EXERCISE REQUIREMENTS:
Your answer must match the entries below word for word.

EXERCISE DATA:
══════

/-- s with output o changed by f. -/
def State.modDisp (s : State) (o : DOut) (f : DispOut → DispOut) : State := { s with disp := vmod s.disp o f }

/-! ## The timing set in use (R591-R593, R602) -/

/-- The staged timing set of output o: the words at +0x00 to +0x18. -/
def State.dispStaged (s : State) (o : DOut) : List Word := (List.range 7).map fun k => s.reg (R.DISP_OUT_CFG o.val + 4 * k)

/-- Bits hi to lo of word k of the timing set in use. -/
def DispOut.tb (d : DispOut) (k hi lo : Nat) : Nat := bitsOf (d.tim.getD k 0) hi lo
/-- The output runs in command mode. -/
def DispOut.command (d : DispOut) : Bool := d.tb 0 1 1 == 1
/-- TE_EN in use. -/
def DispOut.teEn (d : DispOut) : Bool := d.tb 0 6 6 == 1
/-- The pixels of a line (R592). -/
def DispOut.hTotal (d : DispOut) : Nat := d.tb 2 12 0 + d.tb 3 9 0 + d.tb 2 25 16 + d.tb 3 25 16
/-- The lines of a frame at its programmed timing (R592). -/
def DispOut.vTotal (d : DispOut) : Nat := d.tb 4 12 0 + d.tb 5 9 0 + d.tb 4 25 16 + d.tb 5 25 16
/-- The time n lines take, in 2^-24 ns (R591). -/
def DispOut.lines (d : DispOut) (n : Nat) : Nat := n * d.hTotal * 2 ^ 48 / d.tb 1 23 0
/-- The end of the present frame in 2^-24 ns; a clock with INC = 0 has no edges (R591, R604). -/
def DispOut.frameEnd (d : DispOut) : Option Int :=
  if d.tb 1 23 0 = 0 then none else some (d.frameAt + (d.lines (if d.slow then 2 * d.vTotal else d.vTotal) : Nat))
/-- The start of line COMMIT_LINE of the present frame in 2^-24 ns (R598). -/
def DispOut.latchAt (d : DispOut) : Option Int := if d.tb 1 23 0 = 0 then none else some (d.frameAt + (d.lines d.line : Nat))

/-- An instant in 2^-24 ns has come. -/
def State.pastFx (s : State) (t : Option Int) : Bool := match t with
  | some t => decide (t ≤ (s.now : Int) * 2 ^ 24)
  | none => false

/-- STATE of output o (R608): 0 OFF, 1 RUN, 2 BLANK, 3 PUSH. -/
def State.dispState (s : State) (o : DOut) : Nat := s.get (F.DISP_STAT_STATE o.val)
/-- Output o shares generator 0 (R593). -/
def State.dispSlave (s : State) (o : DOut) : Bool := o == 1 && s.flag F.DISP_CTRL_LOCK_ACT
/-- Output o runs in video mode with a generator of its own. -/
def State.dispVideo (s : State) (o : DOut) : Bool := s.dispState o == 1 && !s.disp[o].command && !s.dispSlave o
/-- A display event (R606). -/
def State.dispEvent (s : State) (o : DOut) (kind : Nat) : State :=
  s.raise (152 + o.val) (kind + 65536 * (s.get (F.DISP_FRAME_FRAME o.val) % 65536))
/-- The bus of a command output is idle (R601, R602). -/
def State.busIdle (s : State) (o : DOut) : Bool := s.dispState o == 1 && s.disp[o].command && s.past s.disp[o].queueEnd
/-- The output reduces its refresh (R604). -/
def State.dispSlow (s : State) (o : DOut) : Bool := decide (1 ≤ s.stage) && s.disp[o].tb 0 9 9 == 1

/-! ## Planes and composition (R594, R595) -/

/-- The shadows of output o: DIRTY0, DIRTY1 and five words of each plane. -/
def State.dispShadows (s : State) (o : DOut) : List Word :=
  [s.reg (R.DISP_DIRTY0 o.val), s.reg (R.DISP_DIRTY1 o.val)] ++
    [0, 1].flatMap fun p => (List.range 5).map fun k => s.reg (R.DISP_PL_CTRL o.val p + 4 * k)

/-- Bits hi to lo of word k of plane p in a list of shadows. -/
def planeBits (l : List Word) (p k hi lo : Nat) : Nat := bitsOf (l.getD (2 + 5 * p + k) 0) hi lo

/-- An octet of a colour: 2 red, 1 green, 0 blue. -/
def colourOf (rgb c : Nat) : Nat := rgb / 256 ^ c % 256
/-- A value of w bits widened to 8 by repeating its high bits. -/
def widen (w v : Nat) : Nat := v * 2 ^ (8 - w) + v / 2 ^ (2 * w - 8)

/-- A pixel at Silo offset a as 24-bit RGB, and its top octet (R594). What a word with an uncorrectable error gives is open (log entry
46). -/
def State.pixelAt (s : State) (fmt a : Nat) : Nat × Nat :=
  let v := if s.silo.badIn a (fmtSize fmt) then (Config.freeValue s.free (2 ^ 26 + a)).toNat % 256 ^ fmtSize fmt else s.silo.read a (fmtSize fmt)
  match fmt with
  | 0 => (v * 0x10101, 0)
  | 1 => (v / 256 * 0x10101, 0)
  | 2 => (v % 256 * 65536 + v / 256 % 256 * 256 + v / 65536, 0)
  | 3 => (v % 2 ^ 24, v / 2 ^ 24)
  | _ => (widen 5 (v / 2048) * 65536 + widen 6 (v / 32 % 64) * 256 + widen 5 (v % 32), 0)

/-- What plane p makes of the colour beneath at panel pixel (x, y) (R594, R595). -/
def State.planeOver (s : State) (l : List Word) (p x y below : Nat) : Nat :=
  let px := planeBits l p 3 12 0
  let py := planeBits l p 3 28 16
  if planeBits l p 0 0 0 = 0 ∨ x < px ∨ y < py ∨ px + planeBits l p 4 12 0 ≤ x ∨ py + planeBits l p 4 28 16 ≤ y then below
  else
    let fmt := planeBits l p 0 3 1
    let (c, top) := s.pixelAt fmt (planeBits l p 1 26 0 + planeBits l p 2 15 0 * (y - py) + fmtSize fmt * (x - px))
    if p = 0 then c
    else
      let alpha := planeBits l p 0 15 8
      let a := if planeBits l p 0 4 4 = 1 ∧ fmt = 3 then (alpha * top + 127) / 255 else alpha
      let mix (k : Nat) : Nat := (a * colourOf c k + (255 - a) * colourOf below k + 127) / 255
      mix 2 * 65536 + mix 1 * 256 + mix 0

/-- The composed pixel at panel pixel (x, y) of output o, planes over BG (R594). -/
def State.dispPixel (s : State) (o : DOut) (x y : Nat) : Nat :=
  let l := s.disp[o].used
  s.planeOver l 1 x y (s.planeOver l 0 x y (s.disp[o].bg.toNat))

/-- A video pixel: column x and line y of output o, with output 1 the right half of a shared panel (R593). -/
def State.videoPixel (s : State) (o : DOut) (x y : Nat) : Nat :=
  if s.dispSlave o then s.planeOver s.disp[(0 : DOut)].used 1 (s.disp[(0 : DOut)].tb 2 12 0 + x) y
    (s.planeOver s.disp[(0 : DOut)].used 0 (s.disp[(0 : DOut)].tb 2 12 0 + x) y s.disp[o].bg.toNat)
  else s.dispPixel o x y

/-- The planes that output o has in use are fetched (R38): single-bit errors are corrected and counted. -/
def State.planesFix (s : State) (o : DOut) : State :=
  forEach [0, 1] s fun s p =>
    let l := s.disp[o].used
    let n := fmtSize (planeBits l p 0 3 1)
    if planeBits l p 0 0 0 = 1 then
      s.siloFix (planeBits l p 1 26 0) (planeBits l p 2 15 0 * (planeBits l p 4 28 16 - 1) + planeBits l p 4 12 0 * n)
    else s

══════

COMPLETED TASK:
/-- s with output o changed by f. -/
def State.modDisp (s : State) (o : DOut) (f : DispOut → DispOut) : State := { s with disp := vmod s.disp o f }

/-! ## The timing set in use (R591-R593, R602) -/

/-- The staged timing set of output o: the words at +0x00 to +0x18. -/
def State.dispStaged (s : State) (o : DOut) : List Word := (List.range 7).map fun k => s.reg (R.DISP_OUT_CFG o.val + 4 * k)

/-- Bits hi to lo of word k of the timing set in use. -/
def DispOut.tb (d : DispOut) (k hi lo : Nat) : Nat := bitsOf (d.tim.getD k 0) hi lo
/-- The output runs in command mode. -/
def DispOut.command (d : DispOut) : Bool := d.tb 0 1 1 == 1
/-- TE_EN in use. -/
def DispOut.teEn (d : DispOut) : Bool := d.tb 0 6 6 == 1
/-- The pixels of a line (R592). -/
def DispOut.hTotal (d : DispOut) : Nat := d.tb 2 12 0 + d.tb 3 9 0 + d.tb 2 25 16 + d.tb 3 25 16
/-- The lines of a frame at its programmed timing (R592). -/
def DispOut.vTotal (d : DispOut) : Nat := d.tb 4 12 0 + d.tb 5 9 0 + d.tb 4 25 16 + d.tb 5 25 16
/-- The time n lines take, in 2^-24 ns (R591). -/
def DispOut.lines (d : DispOut) (n : Nat) : Nat := n * d.hTotal * 2 ^ 48 / d.tb 1 23 0
/-- The end of the present frame in 2^-24 ns; a clock with INC = 0 has no edges (R591, R604). -/
def DispOut.frameEnd (d : DispOut) : Option Int :=
  if d.tb 1 23 0 = 0 then none else some (d.frameAt + (d.lines (if d.slow then 2 * d.vTotal else d.vTotal) : Nat))
/-- The start of line COMMIT_LINE of the present frame in 2^-24 ns (R598). -/
def DispOut.latchAt (d : DispOut) : Option Int := if d.tb 1 23 0 = 0 then none else some (d.frameAt + (d.lines d.line : Nat))

/-- An instant in 2^-24 ns has come. -/
def State.pastFx (s : State) (t : Option Int) : Bool := match t with
  | some t => decide (t ≤ (s.now : Int) * 2 ^ 24)
  | none => false

/-- STATE of output o (R608): 0 OFF, 1 RUN, 2 BLANK, 3 PUSH. -/
def State.dispState (s : State) (o : DOut) : Nat := s.get (F.DISP_STAT_STATE o.val)
/-- Output o shares generator 0 (R593). -/
def State.dispSlave (s : State) (o : DOut) : Bool := o == 1 && s.flag F.DISP_CTRL_LOCK_ACT
/-- Output o runs in video mode with a generator of its own. -/
def State.dispVideo (s : State) (o : DOut) : Bool := s.dispState o == 1 && !s.disp[o].command && !s.dispSlave o
/-- A display event (R606). -/
def State.dispEvent (s : State) (o : DOut) (kind : Nat) : State :=
  s.raise (152 + o.val) (kind + 65536 * (s.get (F.DISP_FRAME_FRAME o.val) % 65536))
/-- The bus of a command output is idle (R601, R602). -/
def State.busIdle (s : State) (o : DOut) : Bool := s.dispState o == 1 && s.disp[o].command && s.past s.disp[o].queueEnd
/-- The output reduces its refresh (R604). -/
def State.dispSlow (s : State) (o : DOut) : Bool := decide (1 ≤ s.stage) && s.disp[o].tb 0 9 9 == 1

/-! ## Planes and composition (R594, R595) -/

/-- The shadows of output o: DIRTY0, DIRTY1 and five words of each plane. -/
def State.dispShadows (s : State) (o : DOut) : List Word :=
  [s.reg (R.DISP_DIRTY0 o.val), s.reg (R.DISP_DIRTY1 o.val)] ++
    [0, 1].flatMap fun p => (List.range 5).map fun k => s.reg (R.DISP_PL_CTRL o.val p + 4 * k)

/-- Bits hi to lo of word k of plane p in a list of shadows. -/
def planeBits (l : List Word) (p k hi lo : Nat) : Nat := bitsOf (l.getD (2 + 5 * p + k) 0) hi lo

/-- An octet of a colour: 2 red, 1 green, 0 blue. -/
def colourOf (rgb c : Nat) : Nat := rgb / 256 ^ c % 256
/-- A value of w bits widened to 8 by repeating its high bits. -/
def widen (w v : Nat) : Nat := v * 2 ^ (8 - w) + v / 2 ^ (2 * w - 8)

/-- A pixel at Silo offset a as 24-bit RGB, and its top octet (R594). What a word with an uncorrectable error gives is open (log entry
46). -/
def State.pixelAt (s : State) (fmt a : Nat) : Nat × Nat :=
  let v := if s.silo.badIn a (fmtSize fmt) then (Config.freeValue s.free (2 ^ 26 + a)).toNat % 256 ^ fmtSize fmt else s.silo.read a (fmtSize fmt)
  match fmt with
  | 0 => (v * 0x10101, 0)
  | 1 => (v / 256 * 0x10101, 0)
  | 2 => (v % 256 * 65536 + v / 256 % 256 * 256 + v / 65536, 0)
  | 3 => (v % 2 ^ 24, v / 2 ^ 24)
  | _ => (widen 5 (v / 2048) * 65536 + widen 6 (v / 32 % 64) * 256 + widen 5 (v % 32), 0)

/-- What plane p makes of the colour beneath at panel pixel (x, y) (R594, R595). -/
def State.planeOver (s : State) (l : List Word) (p x y below : Nat) : Nat :=
  let px := planeBits l p 3 12 0
  let py := planeBits l p 3 28 16
  if planeBits l p 0 0 0 = 0 ∨ x < px ∨ y < py ∨ px + planeBits l p 4 12 0 ≤ x ∨ py + planeBits l p 4 28 16 ≤ y then below
  else
    let fmt := planeBits l p 0 3 1
    let (c, top) := s.pixelAt fmt (planeBits l p 1 26 0 + planeBits l p 2 15 0 * (y - py) + fmtSize fmt * (x - px))
    if p = 0 then c
    else
      let alpha := planeBits l p 0 15 8
      let a := if planeBits l p 0 4 4 = 1 ∧ fmt = 3 then (alpha * top + 127) / 255 else alpha
      let mix (k : Nat) : Nat := (a * colourOf c k + (255 - a) * colourOf below k + 127) / 255
      mix 2 * 65536 + mix 1 * 256 + mix 0

/-- The composed pixel at panel pixel (x, y) of output o, planes over BG (R594). -/
def State.dispPixel (s : State) (o : DOut) (x y : Nat) : Nat :=
  let l := s.disp[o].used
  s.planeOver l 1 x y (s.planeOver l 0 x y (s.disp[o].bg.toNat))

/-- A video pixel: column x and line y of output o, with output 1 the right half of a shared panel (R593). -/
def State.videoPixel (s : State) (o : DOut) (x y : Nat) : Nat :=
  if s.dispSlave o then s.planeOver s.disp[(0 : DOut)].used 1 (s.disp[(0 : DOut)].tb 2 12 0 + x) y
    (s.planeOver s.disp[(0 : DOut)].used 0 (s.disp[(0 : DOut)].tb 2 12 0 + x) y s.disp[o].bg.toNat)
  else s.dispPixel o x y

/-- The planes that output o has in use are fetched (R38): single-bit errors are corrected and counted. -/
def State.planesFix (s : State) (o : DOut) : State :=
  forEach [0, 1] s fun s p =>
    let l := s.disp[o].used
    let n := fmtSize (planeBits l p 0 3 1)
    if planeBits l p 0 0 0 = 1 then
      s.siloFix (planeBits l p 1 26 0) (planeBits l p 2 15 0 * (planeBits l p 4 28 16 - 1) + planeBits l p 4 12 0 * n)
    else s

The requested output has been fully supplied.